* **WHAT YOU WILL DO**:
Below are some records; quote exactly the lines from the one that contains "endedWith body r" through the one that contains "(slotAt r s).work.map", inclusive, and no others.

* **RECORD SET**:
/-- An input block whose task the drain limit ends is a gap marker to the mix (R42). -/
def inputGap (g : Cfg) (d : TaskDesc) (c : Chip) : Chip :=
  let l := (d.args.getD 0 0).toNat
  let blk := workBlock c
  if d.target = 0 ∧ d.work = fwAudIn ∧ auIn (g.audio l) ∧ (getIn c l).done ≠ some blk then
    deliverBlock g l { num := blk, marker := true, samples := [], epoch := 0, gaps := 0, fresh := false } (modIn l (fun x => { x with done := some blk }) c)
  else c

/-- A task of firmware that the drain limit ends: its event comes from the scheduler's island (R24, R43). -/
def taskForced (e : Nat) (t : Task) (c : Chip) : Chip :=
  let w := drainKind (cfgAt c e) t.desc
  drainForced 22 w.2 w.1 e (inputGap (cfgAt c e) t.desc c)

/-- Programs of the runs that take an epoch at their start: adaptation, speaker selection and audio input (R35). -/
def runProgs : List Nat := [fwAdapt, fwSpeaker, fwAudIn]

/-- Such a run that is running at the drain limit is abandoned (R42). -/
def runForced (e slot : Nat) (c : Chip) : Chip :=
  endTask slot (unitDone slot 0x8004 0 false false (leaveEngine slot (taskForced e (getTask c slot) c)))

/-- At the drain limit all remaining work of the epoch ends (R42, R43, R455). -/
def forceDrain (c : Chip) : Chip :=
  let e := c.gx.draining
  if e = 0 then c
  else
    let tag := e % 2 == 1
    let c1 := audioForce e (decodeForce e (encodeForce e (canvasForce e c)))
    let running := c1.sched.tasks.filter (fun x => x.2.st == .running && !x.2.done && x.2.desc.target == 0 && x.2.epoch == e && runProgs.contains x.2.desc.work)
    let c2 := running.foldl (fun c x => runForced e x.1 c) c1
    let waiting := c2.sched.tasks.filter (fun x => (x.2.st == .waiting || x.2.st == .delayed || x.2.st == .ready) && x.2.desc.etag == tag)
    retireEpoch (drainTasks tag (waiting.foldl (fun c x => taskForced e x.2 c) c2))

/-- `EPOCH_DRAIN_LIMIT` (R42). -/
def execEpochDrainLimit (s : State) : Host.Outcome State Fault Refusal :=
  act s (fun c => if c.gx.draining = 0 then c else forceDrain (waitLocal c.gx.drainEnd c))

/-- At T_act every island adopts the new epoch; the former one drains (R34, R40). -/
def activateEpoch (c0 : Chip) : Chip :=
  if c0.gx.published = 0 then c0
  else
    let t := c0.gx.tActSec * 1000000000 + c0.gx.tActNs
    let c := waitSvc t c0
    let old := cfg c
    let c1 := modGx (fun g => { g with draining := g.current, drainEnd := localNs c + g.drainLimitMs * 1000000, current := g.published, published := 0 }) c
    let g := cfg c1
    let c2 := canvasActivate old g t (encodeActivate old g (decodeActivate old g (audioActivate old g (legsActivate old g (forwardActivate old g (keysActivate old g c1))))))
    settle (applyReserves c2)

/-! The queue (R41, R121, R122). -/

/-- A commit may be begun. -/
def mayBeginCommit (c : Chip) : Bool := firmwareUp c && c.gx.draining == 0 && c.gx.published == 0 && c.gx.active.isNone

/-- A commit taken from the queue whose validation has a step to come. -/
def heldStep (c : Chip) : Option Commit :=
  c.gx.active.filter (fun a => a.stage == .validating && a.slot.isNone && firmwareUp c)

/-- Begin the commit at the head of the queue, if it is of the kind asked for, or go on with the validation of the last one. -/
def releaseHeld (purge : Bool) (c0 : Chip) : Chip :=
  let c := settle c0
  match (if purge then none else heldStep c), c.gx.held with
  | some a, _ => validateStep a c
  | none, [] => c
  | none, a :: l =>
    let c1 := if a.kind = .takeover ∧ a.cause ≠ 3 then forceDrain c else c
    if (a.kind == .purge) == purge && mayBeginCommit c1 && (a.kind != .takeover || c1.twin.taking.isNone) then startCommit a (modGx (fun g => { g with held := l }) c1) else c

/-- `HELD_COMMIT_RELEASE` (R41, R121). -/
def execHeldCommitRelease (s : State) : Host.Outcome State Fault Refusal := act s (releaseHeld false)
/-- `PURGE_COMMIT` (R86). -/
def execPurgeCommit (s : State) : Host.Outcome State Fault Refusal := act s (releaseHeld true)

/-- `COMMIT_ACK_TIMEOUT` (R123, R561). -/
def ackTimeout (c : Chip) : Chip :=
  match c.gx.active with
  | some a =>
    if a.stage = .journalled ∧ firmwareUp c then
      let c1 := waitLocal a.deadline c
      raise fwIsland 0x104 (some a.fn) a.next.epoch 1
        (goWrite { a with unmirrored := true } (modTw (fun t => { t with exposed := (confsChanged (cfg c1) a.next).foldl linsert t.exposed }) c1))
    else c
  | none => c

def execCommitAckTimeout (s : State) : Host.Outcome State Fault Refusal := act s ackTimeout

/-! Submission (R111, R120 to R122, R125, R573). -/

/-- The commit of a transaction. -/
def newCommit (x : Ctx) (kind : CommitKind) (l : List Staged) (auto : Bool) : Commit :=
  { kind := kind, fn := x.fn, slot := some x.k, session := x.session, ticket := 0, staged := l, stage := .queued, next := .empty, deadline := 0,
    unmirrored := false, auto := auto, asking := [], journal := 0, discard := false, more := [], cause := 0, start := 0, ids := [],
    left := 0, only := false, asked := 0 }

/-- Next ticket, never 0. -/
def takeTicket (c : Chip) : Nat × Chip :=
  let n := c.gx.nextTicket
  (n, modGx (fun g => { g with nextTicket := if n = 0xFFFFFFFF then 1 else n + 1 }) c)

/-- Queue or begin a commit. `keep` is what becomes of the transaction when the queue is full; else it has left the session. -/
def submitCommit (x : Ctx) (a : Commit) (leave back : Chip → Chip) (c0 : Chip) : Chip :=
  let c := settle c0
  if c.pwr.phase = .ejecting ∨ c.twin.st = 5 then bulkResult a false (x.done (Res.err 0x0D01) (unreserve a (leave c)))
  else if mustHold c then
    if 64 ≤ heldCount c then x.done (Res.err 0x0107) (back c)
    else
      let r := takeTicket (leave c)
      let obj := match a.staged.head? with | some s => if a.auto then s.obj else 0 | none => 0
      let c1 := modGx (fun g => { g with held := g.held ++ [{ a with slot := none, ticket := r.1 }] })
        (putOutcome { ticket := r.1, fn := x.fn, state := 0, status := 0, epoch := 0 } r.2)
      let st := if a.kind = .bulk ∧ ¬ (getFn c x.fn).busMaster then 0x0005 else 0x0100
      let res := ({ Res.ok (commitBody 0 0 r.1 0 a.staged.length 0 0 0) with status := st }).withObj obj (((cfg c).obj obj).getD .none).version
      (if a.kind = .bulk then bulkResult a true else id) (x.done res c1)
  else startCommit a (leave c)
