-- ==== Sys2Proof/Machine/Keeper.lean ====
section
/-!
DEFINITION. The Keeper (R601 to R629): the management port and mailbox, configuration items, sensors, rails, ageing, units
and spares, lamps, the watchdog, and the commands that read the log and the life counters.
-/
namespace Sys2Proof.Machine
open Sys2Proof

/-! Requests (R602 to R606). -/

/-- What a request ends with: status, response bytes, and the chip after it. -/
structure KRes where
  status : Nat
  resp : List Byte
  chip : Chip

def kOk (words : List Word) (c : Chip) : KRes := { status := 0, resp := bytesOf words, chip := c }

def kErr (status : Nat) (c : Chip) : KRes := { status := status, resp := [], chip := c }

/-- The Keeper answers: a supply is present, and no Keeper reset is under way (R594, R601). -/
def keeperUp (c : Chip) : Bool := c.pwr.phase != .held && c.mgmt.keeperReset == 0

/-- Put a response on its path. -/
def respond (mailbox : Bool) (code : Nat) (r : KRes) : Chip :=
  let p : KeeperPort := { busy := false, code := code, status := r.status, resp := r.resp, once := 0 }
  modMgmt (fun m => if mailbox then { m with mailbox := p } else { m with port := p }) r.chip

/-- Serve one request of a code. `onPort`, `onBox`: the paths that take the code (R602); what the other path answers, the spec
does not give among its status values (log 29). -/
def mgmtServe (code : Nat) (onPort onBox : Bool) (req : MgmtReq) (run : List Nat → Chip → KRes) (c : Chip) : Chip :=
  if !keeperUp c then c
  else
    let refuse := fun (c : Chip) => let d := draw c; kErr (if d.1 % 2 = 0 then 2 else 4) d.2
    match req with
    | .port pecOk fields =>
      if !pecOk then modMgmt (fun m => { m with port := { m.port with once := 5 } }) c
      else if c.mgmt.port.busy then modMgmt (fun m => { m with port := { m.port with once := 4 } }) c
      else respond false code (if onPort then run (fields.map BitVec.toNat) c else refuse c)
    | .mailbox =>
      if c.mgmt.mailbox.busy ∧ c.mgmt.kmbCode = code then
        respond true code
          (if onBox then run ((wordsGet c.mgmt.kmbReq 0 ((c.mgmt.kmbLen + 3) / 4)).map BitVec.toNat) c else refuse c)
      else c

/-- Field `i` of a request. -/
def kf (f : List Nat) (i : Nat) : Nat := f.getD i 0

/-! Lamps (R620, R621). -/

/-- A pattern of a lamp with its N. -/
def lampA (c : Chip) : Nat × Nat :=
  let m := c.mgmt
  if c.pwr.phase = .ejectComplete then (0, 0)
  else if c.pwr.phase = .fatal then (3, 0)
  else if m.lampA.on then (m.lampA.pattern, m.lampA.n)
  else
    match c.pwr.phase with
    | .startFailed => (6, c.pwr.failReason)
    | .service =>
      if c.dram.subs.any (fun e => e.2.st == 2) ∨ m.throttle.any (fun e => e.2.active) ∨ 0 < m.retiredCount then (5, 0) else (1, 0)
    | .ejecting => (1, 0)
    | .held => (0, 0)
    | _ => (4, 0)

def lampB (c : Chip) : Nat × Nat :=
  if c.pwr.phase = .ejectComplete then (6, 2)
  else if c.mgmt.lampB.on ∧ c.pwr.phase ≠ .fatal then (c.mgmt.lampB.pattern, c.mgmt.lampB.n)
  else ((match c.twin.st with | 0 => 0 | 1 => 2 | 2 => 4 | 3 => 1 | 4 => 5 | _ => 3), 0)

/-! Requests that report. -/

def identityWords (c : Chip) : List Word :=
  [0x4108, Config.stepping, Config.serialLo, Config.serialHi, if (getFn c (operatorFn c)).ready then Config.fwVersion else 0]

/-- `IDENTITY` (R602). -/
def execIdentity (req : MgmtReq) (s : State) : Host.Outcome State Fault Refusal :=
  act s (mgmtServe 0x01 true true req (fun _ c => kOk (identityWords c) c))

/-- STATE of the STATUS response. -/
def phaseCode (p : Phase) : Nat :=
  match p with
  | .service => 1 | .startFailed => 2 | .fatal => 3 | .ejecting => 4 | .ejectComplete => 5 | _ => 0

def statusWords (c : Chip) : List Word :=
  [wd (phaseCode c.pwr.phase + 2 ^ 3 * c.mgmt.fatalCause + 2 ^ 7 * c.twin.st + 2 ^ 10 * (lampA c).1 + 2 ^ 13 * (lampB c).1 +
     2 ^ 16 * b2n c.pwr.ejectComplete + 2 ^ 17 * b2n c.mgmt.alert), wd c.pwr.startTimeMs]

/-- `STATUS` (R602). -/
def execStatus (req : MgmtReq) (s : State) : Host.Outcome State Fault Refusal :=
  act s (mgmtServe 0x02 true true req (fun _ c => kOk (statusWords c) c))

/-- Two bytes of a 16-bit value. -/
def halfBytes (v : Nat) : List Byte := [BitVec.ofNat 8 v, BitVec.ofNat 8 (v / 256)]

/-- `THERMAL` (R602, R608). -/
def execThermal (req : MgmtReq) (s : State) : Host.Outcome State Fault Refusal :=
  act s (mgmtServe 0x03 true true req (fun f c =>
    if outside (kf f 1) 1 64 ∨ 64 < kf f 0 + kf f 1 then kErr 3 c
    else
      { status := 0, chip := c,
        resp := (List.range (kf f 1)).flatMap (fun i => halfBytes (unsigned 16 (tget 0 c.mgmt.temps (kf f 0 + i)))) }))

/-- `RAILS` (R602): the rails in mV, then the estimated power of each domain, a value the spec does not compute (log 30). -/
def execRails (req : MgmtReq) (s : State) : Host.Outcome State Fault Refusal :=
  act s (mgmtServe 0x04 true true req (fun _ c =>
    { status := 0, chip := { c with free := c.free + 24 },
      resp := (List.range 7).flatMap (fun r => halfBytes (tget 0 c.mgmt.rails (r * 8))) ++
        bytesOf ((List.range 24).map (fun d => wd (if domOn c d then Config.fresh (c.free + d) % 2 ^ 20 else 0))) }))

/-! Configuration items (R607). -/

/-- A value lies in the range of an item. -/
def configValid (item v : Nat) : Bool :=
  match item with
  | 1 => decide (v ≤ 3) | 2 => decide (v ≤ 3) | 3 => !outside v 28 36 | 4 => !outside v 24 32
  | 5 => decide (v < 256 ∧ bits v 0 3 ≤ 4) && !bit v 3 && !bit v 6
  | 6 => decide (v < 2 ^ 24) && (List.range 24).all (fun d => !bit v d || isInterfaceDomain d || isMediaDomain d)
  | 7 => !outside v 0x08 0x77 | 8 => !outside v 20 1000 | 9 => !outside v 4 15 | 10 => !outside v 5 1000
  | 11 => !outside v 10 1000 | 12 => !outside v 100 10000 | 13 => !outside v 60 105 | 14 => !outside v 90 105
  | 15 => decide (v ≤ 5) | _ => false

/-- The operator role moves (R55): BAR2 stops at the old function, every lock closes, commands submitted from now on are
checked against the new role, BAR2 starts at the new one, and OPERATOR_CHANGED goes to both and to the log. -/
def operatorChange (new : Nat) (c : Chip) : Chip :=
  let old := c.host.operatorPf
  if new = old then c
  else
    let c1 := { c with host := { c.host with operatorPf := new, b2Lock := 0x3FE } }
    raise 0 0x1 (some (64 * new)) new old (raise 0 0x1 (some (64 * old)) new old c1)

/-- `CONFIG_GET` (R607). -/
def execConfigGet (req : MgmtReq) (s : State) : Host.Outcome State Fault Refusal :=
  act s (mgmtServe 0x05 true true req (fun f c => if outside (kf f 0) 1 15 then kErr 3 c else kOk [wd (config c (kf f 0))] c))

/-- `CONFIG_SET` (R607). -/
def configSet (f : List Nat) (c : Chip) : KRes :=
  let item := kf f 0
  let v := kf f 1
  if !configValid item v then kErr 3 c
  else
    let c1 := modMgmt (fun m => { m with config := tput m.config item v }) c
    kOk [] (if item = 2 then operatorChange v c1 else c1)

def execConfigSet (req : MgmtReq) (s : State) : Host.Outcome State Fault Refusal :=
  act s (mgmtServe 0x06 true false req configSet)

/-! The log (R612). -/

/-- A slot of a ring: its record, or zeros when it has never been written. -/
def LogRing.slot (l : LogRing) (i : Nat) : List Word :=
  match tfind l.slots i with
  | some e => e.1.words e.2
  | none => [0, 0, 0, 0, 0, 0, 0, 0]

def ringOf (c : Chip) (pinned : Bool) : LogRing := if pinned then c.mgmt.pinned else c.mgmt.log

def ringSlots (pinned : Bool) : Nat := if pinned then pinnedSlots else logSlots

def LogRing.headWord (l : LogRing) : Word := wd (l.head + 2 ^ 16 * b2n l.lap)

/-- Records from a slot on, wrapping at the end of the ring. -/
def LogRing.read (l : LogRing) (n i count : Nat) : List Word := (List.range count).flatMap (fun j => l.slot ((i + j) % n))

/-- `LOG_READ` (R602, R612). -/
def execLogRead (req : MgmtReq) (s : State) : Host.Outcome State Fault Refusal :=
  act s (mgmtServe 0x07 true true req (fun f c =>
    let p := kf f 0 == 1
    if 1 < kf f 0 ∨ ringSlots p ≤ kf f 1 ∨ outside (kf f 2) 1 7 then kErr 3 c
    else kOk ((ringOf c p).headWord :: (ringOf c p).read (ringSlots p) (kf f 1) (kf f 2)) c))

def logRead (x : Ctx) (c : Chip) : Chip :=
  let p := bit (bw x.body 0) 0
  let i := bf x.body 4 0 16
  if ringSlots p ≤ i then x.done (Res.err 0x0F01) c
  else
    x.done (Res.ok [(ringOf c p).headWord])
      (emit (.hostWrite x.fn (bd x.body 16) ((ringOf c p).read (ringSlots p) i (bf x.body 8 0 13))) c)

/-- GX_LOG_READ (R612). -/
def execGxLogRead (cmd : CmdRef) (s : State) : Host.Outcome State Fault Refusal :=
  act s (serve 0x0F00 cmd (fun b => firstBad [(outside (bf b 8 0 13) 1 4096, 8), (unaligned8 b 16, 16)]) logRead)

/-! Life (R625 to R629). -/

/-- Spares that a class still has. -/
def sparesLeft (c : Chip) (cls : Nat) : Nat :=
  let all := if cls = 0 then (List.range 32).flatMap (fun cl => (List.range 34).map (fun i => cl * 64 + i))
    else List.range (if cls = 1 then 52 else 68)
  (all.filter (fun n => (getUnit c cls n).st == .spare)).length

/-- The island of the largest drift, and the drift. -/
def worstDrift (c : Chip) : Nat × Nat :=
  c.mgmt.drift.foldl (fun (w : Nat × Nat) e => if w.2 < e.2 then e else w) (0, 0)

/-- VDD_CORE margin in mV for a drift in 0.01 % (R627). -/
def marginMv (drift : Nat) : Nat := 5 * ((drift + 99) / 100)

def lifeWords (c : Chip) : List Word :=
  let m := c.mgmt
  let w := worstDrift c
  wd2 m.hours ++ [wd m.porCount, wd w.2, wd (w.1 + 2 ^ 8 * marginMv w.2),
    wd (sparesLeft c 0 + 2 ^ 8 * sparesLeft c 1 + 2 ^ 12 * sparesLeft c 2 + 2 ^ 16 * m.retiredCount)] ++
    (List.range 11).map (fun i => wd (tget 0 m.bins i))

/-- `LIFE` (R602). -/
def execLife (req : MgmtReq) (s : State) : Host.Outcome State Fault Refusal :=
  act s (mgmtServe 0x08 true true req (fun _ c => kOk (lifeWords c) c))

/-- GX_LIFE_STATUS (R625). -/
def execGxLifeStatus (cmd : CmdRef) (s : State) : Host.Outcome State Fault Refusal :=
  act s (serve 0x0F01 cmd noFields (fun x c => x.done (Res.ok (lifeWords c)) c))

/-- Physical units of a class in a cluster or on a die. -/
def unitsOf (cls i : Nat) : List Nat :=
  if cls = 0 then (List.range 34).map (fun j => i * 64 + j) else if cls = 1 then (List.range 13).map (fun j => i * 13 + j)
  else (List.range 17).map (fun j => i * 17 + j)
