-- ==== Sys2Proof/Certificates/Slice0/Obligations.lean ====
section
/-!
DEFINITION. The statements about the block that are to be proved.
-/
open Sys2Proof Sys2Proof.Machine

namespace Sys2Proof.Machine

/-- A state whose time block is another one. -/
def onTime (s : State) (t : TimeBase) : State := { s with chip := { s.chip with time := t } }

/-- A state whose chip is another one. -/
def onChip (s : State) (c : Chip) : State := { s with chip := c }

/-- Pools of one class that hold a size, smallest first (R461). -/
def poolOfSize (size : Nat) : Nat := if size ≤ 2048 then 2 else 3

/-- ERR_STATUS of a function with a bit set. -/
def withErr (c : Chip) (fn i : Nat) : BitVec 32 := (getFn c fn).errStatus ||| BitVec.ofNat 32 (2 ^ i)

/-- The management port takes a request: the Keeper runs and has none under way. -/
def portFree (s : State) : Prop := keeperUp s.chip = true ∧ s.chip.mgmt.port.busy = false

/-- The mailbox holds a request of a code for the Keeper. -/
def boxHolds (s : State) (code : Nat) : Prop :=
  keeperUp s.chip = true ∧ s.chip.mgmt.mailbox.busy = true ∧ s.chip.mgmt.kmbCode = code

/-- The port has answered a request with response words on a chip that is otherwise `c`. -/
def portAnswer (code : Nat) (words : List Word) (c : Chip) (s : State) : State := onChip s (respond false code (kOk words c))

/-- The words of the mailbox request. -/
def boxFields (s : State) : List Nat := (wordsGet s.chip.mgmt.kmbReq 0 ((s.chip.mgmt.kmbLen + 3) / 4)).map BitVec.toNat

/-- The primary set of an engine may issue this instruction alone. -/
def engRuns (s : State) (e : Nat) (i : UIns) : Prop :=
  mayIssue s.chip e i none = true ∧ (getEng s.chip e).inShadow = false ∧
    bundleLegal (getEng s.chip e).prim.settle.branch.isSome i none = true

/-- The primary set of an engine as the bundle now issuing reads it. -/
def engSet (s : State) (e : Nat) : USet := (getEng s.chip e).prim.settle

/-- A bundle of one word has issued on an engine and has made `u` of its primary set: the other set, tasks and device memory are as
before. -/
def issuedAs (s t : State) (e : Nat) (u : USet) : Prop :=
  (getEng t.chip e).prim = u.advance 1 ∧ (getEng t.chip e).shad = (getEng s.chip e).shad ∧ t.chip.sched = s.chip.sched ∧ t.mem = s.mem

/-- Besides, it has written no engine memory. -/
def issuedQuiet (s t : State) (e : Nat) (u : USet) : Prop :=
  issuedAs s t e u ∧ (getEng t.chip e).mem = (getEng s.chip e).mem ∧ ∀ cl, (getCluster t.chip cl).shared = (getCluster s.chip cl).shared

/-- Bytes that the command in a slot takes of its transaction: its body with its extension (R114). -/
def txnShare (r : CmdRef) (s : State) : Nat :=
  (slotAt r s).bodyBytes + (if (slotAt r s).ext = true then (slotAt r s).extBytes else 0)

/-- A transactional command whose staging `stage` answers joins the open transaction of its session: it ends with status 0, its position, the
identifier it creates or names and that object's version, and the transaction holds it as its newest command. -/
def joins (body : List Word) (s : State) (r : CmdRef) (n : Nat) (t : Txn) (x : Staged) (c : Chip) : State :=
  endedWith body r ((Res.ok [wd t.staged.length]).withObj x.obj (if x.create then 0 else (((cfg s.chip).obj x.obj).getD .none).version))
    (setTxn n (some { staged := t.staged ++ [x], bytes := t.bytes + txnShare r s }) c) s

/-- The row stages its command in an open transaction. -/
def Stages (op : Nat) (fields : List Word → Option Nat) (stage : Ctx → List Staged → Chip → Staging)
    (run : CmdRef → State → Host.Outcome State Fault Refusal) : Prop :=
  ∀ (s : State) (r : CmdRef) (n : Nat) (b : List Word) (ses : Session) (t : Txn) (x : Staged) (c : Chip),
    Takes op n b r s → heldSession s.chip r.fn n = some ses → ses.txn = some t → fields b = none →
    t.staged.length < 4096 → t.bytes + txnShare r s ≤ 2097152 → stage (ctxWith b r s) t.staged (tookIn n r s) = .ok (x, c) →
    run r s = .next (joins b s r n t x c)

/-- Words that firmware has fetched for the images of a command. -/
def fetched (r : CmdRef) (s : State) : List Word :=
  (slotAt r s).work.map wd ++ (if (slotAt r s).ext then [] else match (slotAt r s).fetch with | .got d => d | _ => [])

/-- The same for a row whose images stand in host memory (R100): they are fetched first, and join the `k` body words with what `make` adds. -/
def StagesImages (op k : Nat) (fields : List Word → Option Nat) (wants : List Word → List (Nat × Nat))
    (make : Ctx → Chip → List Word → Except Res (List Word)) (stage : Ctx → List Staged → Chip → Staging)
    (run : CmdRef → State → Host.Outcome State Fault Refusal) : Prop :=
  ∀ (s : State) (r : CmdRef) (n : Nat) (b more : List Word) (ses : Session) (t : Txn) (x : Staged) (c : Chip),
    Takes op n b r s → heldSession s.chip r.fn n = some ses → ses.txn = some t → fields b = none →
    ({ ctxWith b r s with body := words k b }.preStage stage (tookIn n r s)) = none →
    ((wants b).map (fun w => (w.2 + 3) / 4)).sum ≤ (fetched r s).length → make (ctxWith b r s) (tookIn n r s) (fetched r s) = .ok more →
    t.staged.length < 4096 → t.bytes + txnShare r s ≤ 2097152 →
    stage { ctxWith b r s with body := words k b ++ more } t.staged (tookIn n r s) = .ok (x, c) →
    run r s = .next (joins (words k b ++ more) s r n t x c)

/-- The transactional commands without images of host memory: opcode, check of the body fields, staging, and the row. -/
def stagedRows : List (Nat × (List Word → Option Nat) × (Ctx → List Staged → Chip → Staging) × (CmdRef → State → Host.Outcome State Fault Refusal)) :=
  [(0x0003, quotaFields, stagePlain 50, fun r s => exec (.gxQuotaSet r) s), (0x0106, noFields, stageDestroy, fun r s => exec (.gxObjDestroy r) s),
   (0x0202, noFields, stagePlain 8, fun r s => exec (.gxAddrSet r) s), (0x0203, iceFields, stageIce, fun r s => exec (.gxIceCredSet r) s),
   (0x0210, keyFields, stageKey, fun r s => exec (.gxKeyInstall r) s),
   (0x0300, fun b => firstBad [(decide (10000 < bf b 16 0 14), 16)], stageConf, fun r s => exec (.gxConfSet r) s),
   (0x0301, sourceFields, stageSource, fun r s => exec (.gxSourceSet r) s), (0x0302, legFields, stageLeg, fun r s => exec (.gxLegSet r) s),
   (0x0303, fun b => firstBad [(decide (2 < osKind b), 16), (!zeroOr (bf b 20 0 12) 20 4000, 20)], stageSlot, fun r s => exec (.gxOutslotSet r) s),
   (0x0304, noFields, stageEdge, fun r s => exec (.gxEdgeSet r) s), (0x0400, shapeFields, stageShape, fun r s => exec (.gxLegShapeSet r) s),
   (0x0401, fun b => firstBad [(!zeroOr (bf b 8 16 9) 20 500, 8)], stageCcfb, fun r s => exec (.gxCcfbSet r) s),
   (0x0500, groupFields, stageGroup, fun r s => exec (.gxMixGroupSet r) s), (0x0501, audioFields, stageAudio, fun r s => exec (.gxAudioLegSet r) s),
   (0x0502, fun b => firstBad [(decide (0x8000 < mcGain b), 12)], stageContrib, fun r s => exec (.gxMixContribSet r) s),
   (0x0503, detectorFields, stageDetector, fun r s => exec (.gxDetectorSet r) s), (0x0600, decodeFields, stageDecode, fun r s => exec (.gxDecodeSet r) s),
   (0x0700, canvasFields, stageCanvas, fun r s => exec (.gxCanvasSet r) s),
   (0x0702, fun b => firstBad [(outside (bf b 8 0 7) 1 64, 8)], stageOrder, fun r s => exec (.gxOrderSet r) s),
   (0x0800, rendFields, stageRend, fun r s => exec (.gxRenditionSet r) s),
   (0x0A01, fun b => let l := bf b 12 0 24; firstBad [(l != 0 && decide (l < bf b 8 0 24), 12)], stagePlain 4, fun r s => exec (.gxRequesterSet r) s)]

* **RESPONSE AREA**:
  endedWith body r ((Res.ok [wd t.staged.length]).withObj x.obj (if x.create then 0 else (((cfg s.chip).obj x.obj).getD .none).version))
    (setTxn n (some { staged := t.staged ++ [x], bytes := t.bytes + txnShare r s }) c) s

/-- The row stages its command in an open transaction. -/
def Stages (op : Nat) (fields : List Word → Option Nat) (stage : Ctx → List Staged → Chip → Staging)
    (run : CmdRef → State → Host.Outcome State Fault Refusal) : Prop :=
  ∀ (s : State) (r : CmdRef) (n : Nat) (b : List Word) (ses : Session) (t : Txn) (x : Staged) (c : Chip),
    Takes op n b r s → heldSession s.chip r.fn n = some ses → ses.txn = some t → fields b = none →
    t.staged.length < 4096 → t.bytes + txnShare r s ≤ 2097152 → stage (ctxWith b r s) t.staged (tookIn n r s) = .ok (x, c) →
    run r s = .next (joins b s r n t x c)

/-- Words that firmware has fetched for the images of a command. -/
def fetched (r : CmdRef) (s : State) : List Word :=
  (slotAt r s).work.map wd ++ (if (slotAt r s).ext then [] else match (slotAt r s).fetch with | .got d => d | _ => [])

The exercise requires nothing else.